▶ [WHAT THE TASK ASKS] Find the line with "< mant) (exp" in the entries below. Repeat it, every following line, and the line with "have h1 := (zpow_lt_zpow_iff_right₀", exactly and with nothing added.

▶ [EXTRACTED RECORDS]
/-- `roundAt` rounds the number in units of `2^q`. -/
theorem roundAt_eq (rm : BitVec 3) (neg : Bool) (mant : Nat) (exp q : Int) :
    roundAt rm neg mant exp q = roundWhole rm neg (mant * (2 : ℚ) ^ (exp - q)) := by
  unfold roundAt
  split
  case isTrue h =>
    obtain ⟨n, hn⟩ := Int.eq_ofNat_of_zero_le (sub_nonneg.2 h)
    have hy : (mant : ℚ) * 2 ^ (exp - q) = ((mant * 2 ^ n : Nat) : ℚ) := by
      rw [hn]
      push_cast
      rfl
    rw [hy, roundWhole_natCast, hn, Int.toNat_natCast]
  case isFalse h =>
    obtain ⟨d, hd⟩ := Int.eq_ofNat_of_zero_le (show 0 ≤ q - exp by omega)
    have hexp : exp - q = -(d : Int) := by omega
    have hy : (mant : ℚ) * 2 ^ (exp - q) = mant / ((2 ^ d : Nat) : ℚ) := by
      rw [hexp, zpow_neg, zpow_natCast]
      push_cast
      rfl
    have hfloor : ⌊(mant : ℚ) / ((2 ^ d : Nat) : ℚ)⌋₊ = mant / 2 ^ d := Nat.floor_div_eq_div _ _
    have hsplit : (mant : ℚ) / ((2 ^ d : Nat) : ℚ) = (mant / 2 ^ d : Nat) + (mant % 2 ^ d : Nat) / 2 ^ d := by
      have h2 : ((2 ^ d * (mant / 2 ^ d) + mant % 2 ^ d : Nat) : ℚ) = mant := by rw [Nat.div_add_mod]
      push_cast at h2 ⊢
      field_simp
      linarith
    have hrem : (mant : ℚ) / ((2 ^ d : Nat) : ℚ) = (mant / 2 ^ d : Nat) ↔ mant % 2 ^ d = 0 := by
      rw [hsplit]
      simp
    simp only [roundWhole, hy, hd, Int.toNat_natCast, hfloor, roundsUp_eq_awayFrom, ← hsplit, ne_eq, hrem]
    simp [bne, beq_eq_decide]

/-- Rounding a number that is at least zero does not pass a whole number. -/
theorem roundWhole_le (rm : BitVec 3) (neg : Bool) {y : ℚ} {n : Nat} (hy : 0 ≤ y) (h : y ≤ n) :
    (roundWhole rm neg y).1 ≤ n := by
  rcases h.lt_or_eq with hlt | rfl
  · have hfloor : ⌊y⌋₊ < n := (Nat.floor_lt hy).2 hlt
    have hbit := Bool.toNat_le (awayFrom rm neg (⌊y⌋₊ % 2 == 1) ⌊y⌋₊ (⌊y⌋₊ + 1) y)
    simp only [roundWhole]
    omega
  · rw [roundWhole_natCast]

/-! ### Patterns and the numbers they stand for -/

/-- The number of the pattern that has the mantissa `m` at the exponent field `e + 1`, or at the field 0 where `m`
has no bit above the fraction; `m` may be the power of two that follows. -/
theorem FFormat.magnitude_at (f : FFormat) {e m : Nat} (hm : m ≤ 2 ^ (f.fb + 1))
    (he : e = 0 ∨ 2 ^ f.fb ≤ m) :
    f.magnitude (e * 2 ^ f.fb + m) = m * (2 : ℚ) ^ ((e : Int) + f.emin - f.fb) := by
  have hpos : 0 < 2 ^ f.fb := by positivity
  rw [pow_succ] at hm
  rcases lt_or_ge m (2 ^ f.fb) with hlt | hge
  · obtain rfl : e = 0 := by omega
    simp [FFormat.magnitude, hlt]
  · obtain ⟨r, rfl⟩ := Nat.exists_eq_add_of_le hge
    have hk : e * 2 ^ f.fb + (2 ^ f.fb + r) = 2 ^ f.fb * (e + 1) + r := by ring
    have hnot : ¬ 2 ^ f.fb * (e + 1) + r < 2 ^ f.fb := by nlinarith
    rw [hk, FFormat.magnitude, if_neg hnot, Nat.mul_add_mod, Nat.mul_add_div hpos]
    rcases lt_or_eq_of_le (show r ≤ 2 ^ f.fb by omega) with hr | rfl
    · rw [Nat.mod_eq_of_lt hr, Nat.div_eq_of_lt hr]
      congr 2
      push_cast
      ring
    · rw [Nat.mod_self, Nat.div_self hpos]
      have hexp : (((e + 1 + 1 : Nat) : Int) - 1 + f.emin - f.fb) = (e : Int) + f.emin - f.fb + 1 := by
        push_cast
        ring
      rw [hexp, zpow_add_one₀ (by norm_num)]
      push_cast
      ring

/-- Every pattern has such a mantissa and exponent. -/
theorem FFormat.exists_mantissa (f : FFormat) (k : Nat) :
    ∃ e m, k = e * 2 ^ f.fb + m ∧ m < 2 ^ (f.fb + 1) ∧ (e = 0 ∨ 2 ^ f.fb ≤ m) := by
  have hpos : 0 < 2 ^ f.fb := by positivity
  have hmod := Nat.mod_lt k hpos
  have hdiv := Nat.div_add_mod' k (2 ^ f.fb)
  rw [pow_succ]
  rcases Nat.eq_zero_or_pos (k / 2 ^ f.fb) with h0 | hpos'
  · rw [h0] at hdiv
    exact ⟨0, k, by simp, by omega, .inl rfl⟩
  · obtain ⟨e, he⟩ := Nat.exists_eq_add_of_le' hpos'
    rw [he] at hdiv
    exact ⟨e, 2 ^ f.fb + k % 2 ^ f.fb, by linarith, by omega, .inr (by omega)⟩

/-- A larger pattern stands for a larger number. -/
theorem FFormat.magnitude_strictMono (f : FFormat) : StrictMono f.magnitude := by
  refine strictMono_nat_of_lt_succ fun k => ?_
  obtain ⟨e, m, rfl, hm, he⟩ := f.exists_mantissa k
  rw [add_assoc, f.magnitude_at hm.le he, f.magnitude_at hm (he.imp_right (by omega))]
  have hunit : (0 : ℚ) < 2 ^ ((e : Int) + f.emin - f.fb) := by positivity
  push_cast
  linarith

/-! ### The rounding -/

/-- A number lies between the powers of two of its leading bit. -/
theorem number_bounds {mant : Nat} (h : 0 < mant) (exp : Int) :
    (2 : ℚ) ^ ((mant.log2 : Int) + exp) ≤ mant * 2 ^ exp ∧
      (mant : ℚ) * 2 ^ exp < 2 ^ ((mant.log2 : Int) + exp + 1) := by
  have hunit : (0 : ℚ) < 2 ^ exp := by positivity
  have hlow : ((2 ^ mant.log2 : Nat) : ℚ) ≤ mant := Nat.cast_le.2 (Nat.log2_self_le h.ne')
  have hhigh : (mant : ℚ) < ((2 ^ (mant.log2 + 1) : Nat) : ℚ) := Nat.cast_lt.2 Nat.lt_log2_self
  rw [add_right_comm, zpow_add₀ two_ne_zero, zpow_add₀ two_ne_zero (_ + 1)]
  push_cast at hlow hhigh
  exact ⟨mul_le_mul_of_nonneg_right hlow hunit.le, by exact_mod_cast mul_lt_mul_of_pos_right hhigh hunit⟩

/-- The rounding depends on the number alone. -/
theorem FFormat.round_congr (f : FFormat) (rm : BitVec 3) (neg : Bool) {mant mant' : Nat}
    {exp exp' : Int} (lost : Bool) (hm : 0 < mant) (hm' : 0 < mant')
    (h : (mant : ℚ) * 2 ^ exp = mant' * 2 ^ exp') :
    f.round rm neg mant exp lost = f.round rm neg mant' exp' lost := by
  have htop : (mant.log2 : Int) + exp = mant'.log2 + exp' := by
    obtain ⟨hlow, hhigh⟩ := number_bounds hm exp
    obtain ⟨hlow', hhigh'⟩ := number_bounds hm' exp'
    have h1 := (zpow_lt_zpow_iff_right₀ (one_lt_two (α := ℚ))).1 (hlow.trans_lt (h ▸ hhigh'))
    have h2 := (zpow_lt_zpow_iff_right₀ (one_lt_two (α := ℚ))).1 (hlow'.trans_lt (h ▸ hhigh))
    omega
  have hround : ∀ q, roundAt rm neg mant exp q = roundAt rm neg mant' exp' q := fun q => by
    rw [roundAt_eq, roundAt_eq, zpow_sub₀ two_ne_zero, zpow_sub₀ two_ne_zero, ← mul_div_assoc, h,
      mul_div_assoc]
  simp only [FFormat.round, htop, hround]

▶ [RESULT OF THE EXERCISE]
theorem number_bounds {mant : Nat} (h : 0 < mant) (exp : Int) :
    (2 : ℚ) ^ ((mant.log2 : Int) + exp) ≤ mant * 2 ^ exp ∧
      (mant : ℚ) * 2 ^ exp < 2 ^ ((mant.log2 : Int) + exp + 1) := by
  have hunit : (0 : ℚ) < 2 ^ exp := by positivity
  have hlow : ((2 ^ mant.log2 : Nat) : ℚ) ≤ mant := Nat.cast_le.2 (Nat.log2_self_le h.ne')
  have hhigh : (mant : ℚ) < ((2 ^ (mant.log2 + 1) : Nat) : ℚ) := Nat.cast_lt.2 Nat.lt_log2_self
  rw [add_right_comm, zpow_add₀ two_ne_zero, zpow_add₀ two_ne_zero (_ + 1)]
  push_cast at hlow hhigh
  exact ⟨mul_le_mul_of_nonneg_right hlow hunit.le, by exact_mod_cast mul_lt_mul_of_pos_right hhigh hunit⟩

/-- The rounding depends on the number alone. -/
theorem FFormat.round_congr (f : FFormat) (rm : BitVec 3) (neg : Bool) {mant mant' : Nat}
    {exp exp' : Int} (lost : Bool) (hm : 0 < mant) (hm' : 0 < mant')
    (h : (mant : ℚ) * 2 ^ exp = mant' * 2 ^ exp') :
    f.round rm neg mant exp lost = f.round rm neg mant' exp' lost := by
  have htop : (mant.log2 : Int) + exp = mant'.log2 + exp' := by
    obtain ⟨hlow, hhigh⟩ := number_bounds hm exp
    obtain ⟨hlow', hhigh'⟩ := number_bounds hm' exp'
    have h1 := (zpow_lt_zpow_iff_right₀ (one_lt_two (α := ℚ))).1 (hlow.trans_lt (h ▸ hhigh'))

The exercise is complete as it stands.